▶ EXERCISE BRIEF:
If a line in the records below contains "none", copy that line.

*** ENTRIES PROVIDED ***

-- ==== Sys2Proof/Word.lean ====
section
/-! DEFINITION. The machine's units of data (00_scope.md R6, 10_state.md R10, 49_io.md R160). -/

namespace Sys2Proof

/-- A Word: "a 16-bit unsigned integer, the machine's fundamental value unit" (R6, R8). -/
abbrev Word := BitVec 16

/-- One character of an I/O stream, or one byte of the program image (R31, R160). -/
abbrev Byte := BitVec 8

end Sys2Proof
end

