-- ==== Sys2Proof/Decode.lean ====
section
/-! DEFINITION. From words (and the image's bytes) to instructions and back: 30_encoding.md R50 to R57, R60,
40_execution_cycle.md R72. The machine fetches by the same table (`layoutOf`), so the decoder and the fetch cannot
disagree about an instruction's length. -/

namespace Sys2Proof

/-! ### Bytes and words: low byte first (R31, R60) -/

/-- `w mod 256`, the first byte of a Word in the image (R60). -/
def lowByte (w : Word) : Byte := w.setWidth 8

/-- `w div 256`, the second byte of a Word in the image (R60). -/
def highByte (w : Word) : Byte := (w >>> 8).setWidth 8

/-- `lo + 256 * hi` (R31, R213). -/
def wordOfBytes (lo hi : Byte) : Word := hi ++ lo

/-- Pairs bytes into Words; an odd trailing byte is ignored (R213, R214). -/
def wordsOfBytes : List Byte → List Word
  | lo :: hi :: rest => wordOfBytes lo hi :: wordsOfBytes rest
  | _ => []

/-- The image bytes of a list of Words (R60). -/
def bytesOfWords (ws : List Word) : List Byte := ws.flatMap fun w => [lowByte w, highByte w]

/-! ### Operand words -/

/-- The class of an operand word (R53). -/
def Operand.ofWord (w : Word) : Operand :=
  if w.toNat < 32768 then .lit w
  else if h : w.toNat - 32768 < 8 then .reg ⟨w.toNat - 32768, h⟩
  else .invalid w

/-- The operand word an operand is written as (R53): `REG_BASE` is 32768. -/
def Operand.toWord : Operand → Word
  | .lit v => v
  | .reg r => BitVec.ofNat 16 (32768 + r.val)
  | .invalid w => w

/-! ### The opcode map -/

/-- The four formats F0 to F3 (R51), each with the instruction it makes of its operands. -/
inductive Layout where
  | f0 (i : Instr)
  | f1 (mk : Operand → Instr)
  | f2 (mk : Operand → Operand → Instr)
  | f3 (mk : Operand → Operand → Operand → Instr)

/-- The opcode map of R54, selected by the whole opcode word (R52); `none` is an illegal opcode (R56). -/
def layoutOf (op : Word) : Option Layout :=
  match op.toNat with
  | 0 => some (.f0 .halt)
  | 1 => some (.f2 .set)
  | 2 => some (.f1 .push)
  | 3 => some (.f1 .pop)
  | 4 => some (.f3 .eq)
  | 5 => some (.f3 .gt)
  | 6 => some (.f1 .jmp)
  | 7 => some (.f2 .jt)
  | 8 => some (.f2 .jf)
  | 9 => some (.f3 .add)
  | 10 => some (.f3 .mult)
  | 11 => some (.f3 .mod)
  | 12 => some (.f3 .and)
  | 13 => some (.f3 .or)
  | 14 => some (.f2 .not)
  | 15 => some (.f2 .rmem)
  | 16 => some (.f2 .wmem)
  | 17 => some (.f1 .call)
  | 18 => some (.f0 .ret)
  | 19 => some (.f1 .out)
  | 20 => some (.f1 .in_)
  | 21 => some (.f0 .noop)
  | _ => none

/-- `ARITY` of R72: how many operand words the format has. -/
def Layout.arity : Layout → Nat
  | .f0 _ => 0
  | .f1 _ => 1
  | .f2 _ => 2
  | .f3 _ => 3

/-- The instruction of a format and its operand words, in the order `a`, `b`, `c` (R50). It is used on lists of
`arity` words or more; the word 0 that `getD` names is never read there. -/
def Layout.build (l : Layout) (ws : List Word) : Instr :=
  match l with
  | .f0 i => i
  | .f1 mk => mk (.ofWord (ws.getD 0 0))
  | .f2 mk => mk (.ofWord (ws.getD 0 0)) (.ofWord (ws.getD 1 0))
  | .f3 mk => mk (.ofWord (ws.getD 0 0)) (.ofWord (ws.getD 1 0)) (.ofWord (ws.getD 2 0))

/-! ### The decoder -/

/-- Why the decoder gives no instruction. -/
inductive DecodeError where
  /-- The opcode word is in 22..65535 (R56). -/
  | badOptcode (op : Word)
  /-- The words end before the instruction does; memory has no end of this kind, so no step meets it. -/
  | truncated
  deriving DecidableEq, Repr

/-- The instruction at the head of a list of Words, and the Words after it (R50, R55). -/
def decodeWords : List Word → Except DecodeError (Instr × List Word)
  | [] => .error .truncated
  | op :: rest =>
    match layoutOf op with
    | none => .error (.badOptcode op)
    | some l => if rest.length < l.arity then .error .truncated else .ok (l.build rest, rest.drop l.arity)

/-- The decoder on bytes as the image lays them out (R60). -/
def decode (bs : List Byte) : Except DecodeError (Instr × List Word) := decodeWords (wordsOfBytes bs)

/-! ### The encoder -/

/-- The opcode word of an instruction (R54). -/
def Instr.opcode : Instr → Word
  | .halt => 0
  | .set _ _ => 1
  | .push _ => 2
  | .pop _ => 3
  | .eq _ _ _ => 4
  | .gt _ _ _ => 5
  | .jmp _ => 6
  | .jt _ _ => 7
  | .jf _ _ => 8
  | .add _ _ _ => 9
  | .mult _ _ _ => 10
  | .mod _ _ _ => 11
  | .and _ _ _ => 12
  | .or _ _ _ => 13
  | .not _ _ => 14
  | .rmem _ _ => 15
  | .wmem _ _ => 16
  | .call _ => 17
  | .ret => 18
  | .out _ => 19
  | .in_ _ => 20
  | .noop => 21

/-- The operands of an instruction in the order of its words (R50, R54). -/
def Instr.operands : Instr → List Operand
  | .halt => []
  | .set a b => [a, b]
  | .push a => [a]
  | .pop a => [a]
  | .eq a b c => [a, b, c]
  | .gt a b c => [a, b, c]
  | .jmp a => [a]
  | .jt a b => [a, b]
  | .jf a b => [a, b]
  | .add a b c => [a, b, c]
  | .mult a b c => [a, b, c]
  | .mod a b c => [a, b, c]
  | .and a b c => [a, b, c]
  | .or a b c => [a, b, c]
  | .not a b => [a, b]
  | .rmem a b => [a, b]
  | .wmem a b => [a, b]
  | .call a => [a]
  | .ret => []
  | .out a => [a]
  | .in_ a => [a]
  | .noop => []

/-- The Words of an instruction: the opcode word, then the operand words (R50). -/
def encode (i : Instr) : List Word := i.opcode :: i.operands.map Operand.toWord

/-- The image bytes of an instruction (R60). -/
def encodeBytes (i : Instr) : List Byte := bytesOfWords (encode i)

/-! ### Words numbered as the opcode table numbers them -/

/-- The four Words (the longest instruction, R51) of the number `w` cut to `nbits` bits, bit 0 the least significant
bit of the first Word. -/
def tableWords (nbits w : Nat) : List Word :=
  let v := w % 2 ^ nbits
  [BitVec.ofNat 16 v, BitVec.ofNat 16 (v >>> 16), BitVec.ofNat 16 (v >>> 32), BitVec.ofNat 16 (v >>> 48)]

/-- The instruction the decoder reads from a word of the opcode table, laid out in bytes as the image holds it. -/
def decodeTableWord (nbits w : Nat) : Option Instr :=
  match decode (bytesOfWords (tableWords nbits w)) with
  | .ok (i, _) => some i
  | .error _ => none

end Sys2Proof
end

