-- ==== Sys2Proof/Machine/MemoryAccess.lean ====
section
/-! DEFINITION. `rmem` and `wmem` (47_memory_access.md). The address is a resolved value used whole as a physical
word index, without register remapping (R141). -/

namespace Sys2Proof.Machine

/-- `rmem a, b` (R142): `M[value of b]`, whole, into destination `a`. -/
def execRmem (a b : Operand) (s : State) : Host.Outcome State Fault Refusal := execute 2 (unary s.memRead a b) s

/-- `wmem a, b` (R143): the value of `b`, whole, into `M[value of a]`; `a` is a data operand (R61). -/
def execWmem (a b : Operand) (s : State) : Host.Outcome State Fault Refusal :=
  execute 2 (fun s => do
    let va ← s.val a
    let vb ← s.val b
    s.memWrite va vb) s

end Sys2Proof.Machine
end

***

▶ SOLUTION FOR THIS PROBLEM:
/-- The opcode map of R54, selected by the whole opcode word (R52); `none` is an illegal opcode (R56). -/
  | _ => none
    | none => .error (.badOptcode op)
  | .error _ => none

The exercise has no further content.